A Letter From the Editor: 3

Categories
Creative Nonfiction

Wheel of Fortune

Wheel of Fortune

By: Denise Berger

I saw my former boss on Wheel of Fortune. Contestant Number 2. I happened to look up when Pat asked, “So what keeps you busy?” He immediately lit up with responses “Oh! Cycling! Hiking! Skiing…” I didn’t even catch the whole answer, I was so amazed to see him. Not just that he was on TV. I was amazed because there wasn’t even a hint of the ailing body that was so central to the man I knew.

By the time I worked with him, he spoke as though part of his tongue was either missing or enlarged. People reacted to him with the benevolent condescension reserved for the disabled. Sometimes he just powered right through, the force of his will taking over, cheerful and exuberant as when he appeared on Wheel of Fortune. Clients and coworkers would tilt their heads in to hear better and, without realizing what happened, they would be in his swirl. Other times he avoided conversation. His body held pockets of stiffness, not necessarily in the joints but at random intervals.  And there were odd angles, as if there were a rusty wire running through his skeleton. It must have been torturous to be trapped in that body, to be treated as a diminished being even as his own essence refused to be diminished. 

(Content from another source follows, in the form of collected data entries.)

/-- The parts State.portStart touches. -/
def State.portStart_foot : List Part := [.fld .egress] ++ State.stampFrame_foot

theorem State.portStart_touches {W : List Part} {σ τ : State} {port : Nat} {tx : Nat} (hW : ∀ p ∈ State.portStart_foot, p ∈ W)
    (hT : Touches W σ τ) : Touches W σ (State.portStart τ port tx) := by
  unfold State.portStart
  try dsimp only
  repeat' first
    | with_reducible apply Touches.ite
    | with_reducible refine Touches.ofPair (by assumption) (State.stampFrame_touches (fun p hp => hW p (by unfold State.portStart_foot; repeat first | with_reducible exact hp | with_reducible exact List.mem_append_right _ hp | with_reducible apply List.mem_append_left)) ?_)
    | with_reducible refine State.stampFrame_touches (fun p hp => hW p (by unfold State.portStart_foot; repeat first | with_reducible exact hp | with_reducible exact List.mem_append_right _ hp | with_reducible apply List.mem_append_left)) ?_
    | split
    | with_reducible refine forN_touches ?_ (fun x k hx => ?_)
    | with_reducible refine foldl_touches ?_ (fun x a hx => ?_)
    | with_reducible refine foldlSnd_touches ?_ (fun x a hx => ?_)
    | with_reducible assumption
    | with_reducible refine touches_mk (fun f => by cases f <;> first | exact .inr (by with_reducible rfl) | exact .inl (hW _ (by simp [State.portStart_foot]))) ?_

/-- The parts State.sendOwn touches. -/
def State.sendOwn_foot : List Part := [.fld .egress] ++ State.portStart_foot

theorem State.sendOwn_touches {W : List Part} {σ τ : State} {port : Nat} {sub : Nat} {queue : Nat} {len : Nat} {msg : OutMsg} (hW : ∀ p ∈ State.sendOwn_foot, p ∈ W)
    (hT : Touches W σ τ) : Touches W σ (State.sendOwn τ port sub queue len msg) := by
  unfold State.sendOwn
  try dsimp only
  repeat' first
    | with_reducible apply Touches.ite
    | with_reducible refine State.portStart_touches (fun p hp => hW p (by unfold State.sendOwn_foot; repeat first | with_reducible exact hp | with_reducible exact List.mem_append_right _ hp | with_reducible apply List.mem_append_left)) ?_
    | split
    | with_reducible refine forN_touches ?_ (fun x k hx => ?_)
    | with_reducible refine foldl_touches ?_ (fun x a hx => ?_)
    | with_reducible refine foldlSnd_touches ?_ (fun x a hx => ?_)
    | with_reducible assumption
    | with_reducible refine touches_mk (fun f => by cases f <;> first | exact .inr (by with_reducible rfl) | exact .inl (hW _ (by simp [State.sendOwn_foot]))) ?_

/-- The parts State.netSend touches. -/
def State.netSend_foot : List Part := [.fld .sent] ++ State.sendOwn_foot

theorem State.netSend_touches {W : List Part} {σ τ : State} {port : Nat} {sub : Nat} {dst : Nat} {etype : Nat} {body : List Byte} (hW : ∀ p ∈ State.netSend_foot, p ∈ W)
    (hT : Touches W σ τ) : Touches W σ (State.netSend τ port sub dst etype body) := by
  unfold State.netSend
  try dsimp only
  repeat' first
    | with_reducible apply Touches.ite
    | with_reducible refine State.sendOwn_touches (fun p hp => hW p (by unfold State.netSend_foot; repeat first | with_reducible exact hp | with_reducible exact List.mem_append_right _ hp | with_reducible apply List.mem_append_left)) ?_
    | with_reducible refine State.sendMore_touches (hW _ (by simp [State.netSend_foot])) ?_
    | split
    | with_reducible refine forN_touches ?_ (fun x k hx => ?_)
    | with_reducible refine foldl_touches ?_ (fun x a hx => ?_)
    | with_reducible refine foldlSnd_touches ?_ (fun x a hx => ?_)
    | with_reducible assumption

/-- The parts State.igmpReport touches. -/
def State.igmpReport_foot : List Part := State.netSend_foot

theorem State.igmpReport_touches {W : List Part} {σ τ : State} {port : Nat} {kind : Nat} {groups : List Nat} (hW : ∀ p ∈ State.igmpReport_foot, p ∈ W)
    (hT : Touches W σ τ) : Touches W σ (State.igmpReport τ port kind groups) := by
  unfold State.igmpReport
  try dsimp only
  repeat' first
    | with_reducible apply Touches.ite
    | with_reducible refine State.netSend_touches (fun p hp => hW p (by unfold State.igmpReport_foot; repeat first | with_reducible exact hp | with_reducible exact List.mem_append_right _ hp | with_reducible apply List.mem_append_left)) ?_
    | split
    | with_reducible refine forN_touches ?_ (fun x k hx => ?_)
    | with_reducible refine foldl_touches ?_ (fun x a hx => ?_)
    | with_reducible refine foldlSnd_touches ?_ (fun x a hx => ?_)
    | with_reducible assumption

/-- The parts State.mldReport touches. -/
def State.mldReport_foot : List Part := State.netSend_foot
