-- ==== Sys2Proof/Laws/TouchesTime.lean ====
section
/-! SUPPORT. What the functions of Machine/Time.lean touch. -/
namespace Sys2Proof.Machine
set_option linter.all false

/-- The parts State.setRate touches. -/
def State.setRate_foot : List Part := [.reg .TB_RATE, .fld .rates]

theorem State.setRate_touches {W : List Part} {σ τ : State} {r : Int} (hW : ∀ p ∈ State.setRate_foot, p ∈ W)
    (hT : Touches W σ τ) : Touches W σ (State.setRate τ r) := by
  unfold State.setRate
  try dsimp only
  repeat' first
    | with_reducible apply Touches.ite
    | with_reducible refine State.setRegInt_touches (hW _ (by first | (simp [State.setRate_foot]; done) | (split <;> simp [State.setRate_foot] <;> done) | ((repeat' split) <;> simp [State.setRate_foot])))  ?_
    | split
    | with_reducible refine forN_touches ?_ (fun x k hx => ?_)
    | with_reducible refine foldl_touches ?_ (fun x a hx => ?_)
    | with_reducible refine foldlSnd_touches ?_ (fun x a hx => ?_)
    | with_reducible assumption
    | with_reducible refine touches_mk (fun f => by cases f <;> first | exact .inr (by with_reducible rfl) | exact .inl (hW _ (by simp [State.setRate_foot]))) ?_

/-- The parts State.slew touches. -/
def State.slew_foot : List Part := [.fld .draws] ++ State.setRate_foot

theorem State.slew_touches {W : List Part} {σ τ : State}  (hW : ∀ p ∈ State.slew_foot, p ∈ W)
    (hT : Touches W σ τ) : Touches W σ (State.slew τ) := by
  unfold State.slew
  try dsimp only
  repeat' first
    | with_reducible apply Touches.ite
    | with_reducible refine State.draw_touches (hW _ (by simp [State.slew_foot])) ?_
    | with_reducible refine Touches.ofPair (by assumption) (State.draw_touches (hW _ (by simp [State.slew_foot])) ?_)
    | with_reducible refine State.setRate_touches (fun p hp => hW p (by unfold State.slew_foot; repeat first | with_reducible exact hp | with_reducible exact List.mem_append_right _ hp | with_reducible apply List.mem_append_left)) ?_
    | split
    | with_reducible refine forN_touches ?_ (fun x k hx => ?_)
    | with_reducible refine foldl_touches ?_ (fun x a hx => ?_)
    | with_reducible refine foldlSnd_touches ?_ (fun x a hx => ?_)
    | with_reducible assumption

/-- The parts State.showServo touches. -/
def State.showServo_foot : List Part := [.reg .PTP_STATE, .reg .TB_SOURCE, .reg .iSERVO]

theorem State.showServo_touches {W : List Part} {σ τ : State}  (hW : ∀ p ∈ State.showServo_foot, p ∈ W)
    (hT : Touches W σ τ) : Touches W σ (State.showServo τ) := by
  unfold State.showServo
  try dsimp only
  repeat' first
    | with_reducible apply Touches.ite
    | with_reducible refine State.setReg_touches (hW _ (by first | (simp [State.showServo_foot]; done) | (split <;> simp [State.showServo_foot] <;> done) | ((repeat' split) <;> simp [State.showServo_foot])))  ?_
    | split
    | with_reducible refine forN_touches ?_ (fun x k hx => ?_)
    | with_reducible refine foldl_touches ?_ (fun x a hx => ?_)
    | with_reducible refine foldlSnd_touches ?_ (fun x a hx => ?_)
    | with_reducible assumption

/-- The parts State.autoResync touches. -/
def State.autoResync_foot : List Part := [.reg .iRESYNC_DONE, .reg .iG_RESYNC]

theorem State.autoResync_touches {W : List Part} {σ τ : State}  (hW : ∀ p ∈ State.autoResync_foot, p ∈ W)
    (hT : Touches W σ τ) : Touches W σ (State.autoResync τ) := by
  unfold State.autoResync
  try dsimp only
  repeat' first
    | with_reducible apply Touches.ite
    | with_reducible refine State.setReg_touches (hW _ (by first | (simp [State.autoResync_foot]; done) | (split <;> simp [State.autoResync_foot] <;> done) | ((repeat' split) <;> simp [State.autoResync_foot])))  ?_
    | split
    | with_reducible refine forN_touches ?_ (fun x k hx => ?_)
    | with_reducible refine foldl_touches ?_ (fun x a hx => ?_)
    | with_reducible refine foldlSnd_touches ?_ (fun x a hx => ?_)
    | with_reducible assumption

Interestingly, his mannerisms remain unchanged; those are what I recognize right away. His brows arched in a state of surprise. The Muppet-lipped smile that seems like he might not have any teeth, although his teeth are right there. The hearing aid. The bounce in his step, even when standing in place. The broad waves of his arms, conducting an unseen orchestra as he speaks. And the satisfaction, the split second swelling of his chest, as he beams just beyond Pat when the answer is complete. 

Then I see his name. Mike. Check. And it’s “Great American Cities Week,” from Denver. Check. He told me about his house in Colorado, somewhere in the woods where his porch light had to comply with dark sky regulations. 

I can’t believe how vibrant he is. The whole show is focused on him, spinning the wheel as a full-body experience; he isn’t really exerting himself, he’s just so excited to be in the present moment, his joy unaffected whether he guesses right or wrong. His hair looks like silken thread, pulled into a small gray ponytail just above the dent where his head meets his neck. I wonder why he chose to dye it black at work. 

I check the guide on my TV. Episode is from May 2016. Filming had to have been around February. I met him in November the following year. I could sense what he’d been like before. He had all these stories — about inventing things, about sneaking into the USSR through Finland with a woman he met in a Helsinki bar, about driving all night to his dying mother in Arizona… He knew the Sunday morning lineup on Classical KUSC. He’s someone I could have loved. 

At my interview he asked me to describe a fantastic day, and to tell him how I knew when I had done a great job at something. Every word I sent to him landed. 

I’m rooting for him to go to the bonus round. Even by game show standards he has an energy that leaps off the screen. I want to see who he has in the audience. I want to know about him, to spend time with him.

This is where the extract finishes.